1. Why use the Midwest as a setting? (Milwaukee! I'm thinking about Still Life with Husband.) What does that kind of setting bring to a story?

I grew up in Milwaukee, lived in Madison for a while and then spent almost a decade in Minneapolis. Except for a year in DC, I've lived my whole life in the Midwest, so it's what I know. It's home. I know its rhythms and quirks and at least some of its secrets. I'm not a person who can visit a place and then understand it well enough to set a novel there. I don't have that geographic intelligence that some people have. I get lost a lot. So it makes sense for me to set my novels in a place I know pretty well. I also found, after my last book came out, that people who don't live here have lots of preconceptions about the Midwest (There are suburbs in Milwaukee? And Jews? And irony? Yes, eleven, and yes!). I like undercutting those presumptions.

2. Can you talk a little bit about a story/novel begins to sprout for you? Do you start with a character, a sentence, an idea, an image, something else?
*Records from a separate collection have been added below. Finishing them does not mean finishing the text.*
-- ==== Sys2Proof/Machine/Header.lean ====
section
/-! DEFINITION. `HDR` (42_header_parser.md). -/

namespace Sys2Proof.Machine

/-- `HDR` (R150): four reads in order, each of which can raise `ReadFault`; then the two descriptor words and the two
sign-extended history values are loaded. The operand fields are what the reads return (log 2). A read that fails after an
earlier one succeeded leaves no register to tell: all four are unspecified after the fault (U7). -/
def execHdr (coefBits shiftBits : Word) (hist1 hist2 : Half) (s : State) : Host.Outcome State Fault Refusal :=
  s.memReads s.headerReads fun t =>
    .next { t with
      coefBits := coefBits
      shiftBits := shiftBits
      hist1 := sext16 hist1
      hist2 := sext16 hist2
      stage := .boundary }

end Sys2Proof.Machine
end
I start with a feeling, or sometimes a song. I am also a first-class brooder, and have been ruminating on certain incidents and grudges (you know who you are) for the last thirty years. Things are always percolating, and I'm always taking notes.
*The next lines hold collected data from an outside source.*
-- ==== Sys2Proof/Machine/Sample.lean ====
section
/-! DEFINITION. `SAMPLE` (44_nibble_unpacker.md R202, 45_prediction_pipeline.md R220 to R224, 46_output_window_sequencer.md
R252 to R254). -/

namespace Sys2Proof.Machine

/-- The datapath temporaries of one `SAMPLE` (R28). They carry nothing to the next nibble, so no field of `State` holds
them. Exact integers: with the history in its 16-bit range nothing reaches 32 bits (R227; log 17). -/
structure Datapath where
  scaledNibble : Int
  predicted    : Int
  shifted      : Int
  clamped      : Int
  deriving DecidableEq, Repr

/-- Step 1 (R202): sign-extend and scale in one shift. -/
def scaleNibble (n : Nibble) (shift : Nat) : Int := asr (lsl32 n.toNat nibbleLeftShift) shift

/-- Step 2 (R220): `scaled_nibble - HIST2·COEF2 + HIST1·COEF1`. -/
def predict (scaled hist1 hist2 coef1 coef2 : Int) : Int := scaled - hist2 * coef2 + hist1 * coef1

/-- Step 3 (R221): scale down by 64, rounding toward negative infinity. -/
def scaleDown (predicted : Int) : Int := asr predicted roundShift

/-- Steps 1 to 4 on a nibble (R224). -/
def State.datapath (s : State) (n : Nibble) : Datapath :=
  let scaled := scaleNibble n s.shift.toNat
  let predicted := predict scaled s.hist1.toInt s.hist2.toInt s.coef1.toInt s.coef2.toInt
  let shifted := scaleDown predicted
  ⟨scaled, predicted, shifted, clamp16 shifted⟩

/-- Step 5 (R252, R253): write the clamped value at the next output slot if the test holds, else discard it. -/
def State.emit (s : State) (v : Int) : State :=
  if s.writes then { s.outWrite s.nextSlot (BitVec.ofInt 16 v) with samplesDone := s.samplesDone + 1 } else s

/-- Step 6 (R223): the old `HIST1` goes to `HIST2`, the clamped value to `HIST1`, written or discarded. -/
def State.updateHistory (s : State) (v : Int) : State := { s with hist1 := BitVec.ofInt 32 v, hist2 := s.hist1 }

/-- `G <- G + 1` (R224, R251). -/
def State.countSample (s : State) : State := { s with g := s.g + 1 }

/-- Steps 5 and 6 with a clamped value, then `SEQ <- next` (R224, R250). -/
def State.takeSample (s : State) (v : Int) : State := (((s.emit v).countSample).updateHistory v).seqNext

/-- `SAMPLE` (R224): the six steps. It reads no memory and raises nothing. -/
def execSample (n : Nibble) (s : State) : Host.Outcome State Fault Refusal :=
  .next (s.takeSample (s.datapath n).clamped)

end Sys2Proof.Machine
end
3. What is your writing life like? Are there rituals involved? Does it escape quick like spirits out of a cracked urn? Does it slouch like thick honey towards the opening?

My writing life is like a game of Donkey Kong (how dated is that?). I have two fabulous little girls who start talking to me at about 6:30 AM and don't stop until 9:00 PM. (Literally - they'll be talking one second, and asleep the next.) I'm always just trying to find a few minutes here and (oops, sorry, had to tend to a stubbed toe) there to write. (And my older one is in school, and I do have childcare. It's not like I'm writing novels while my kids are naked and foraging for food in the backyard. Not quite.)

4. I like something Lorrie Moore said about humor, that it comes "from the surprise release of some buried tension." I feel like humor runs very close to sadness. I take my pathetic moods so seriously that I can't take them seriously at all. Can you just talk about the role of humor in your work? What purpose does it serve your characters? How does it help us understand/deal with our painful spots?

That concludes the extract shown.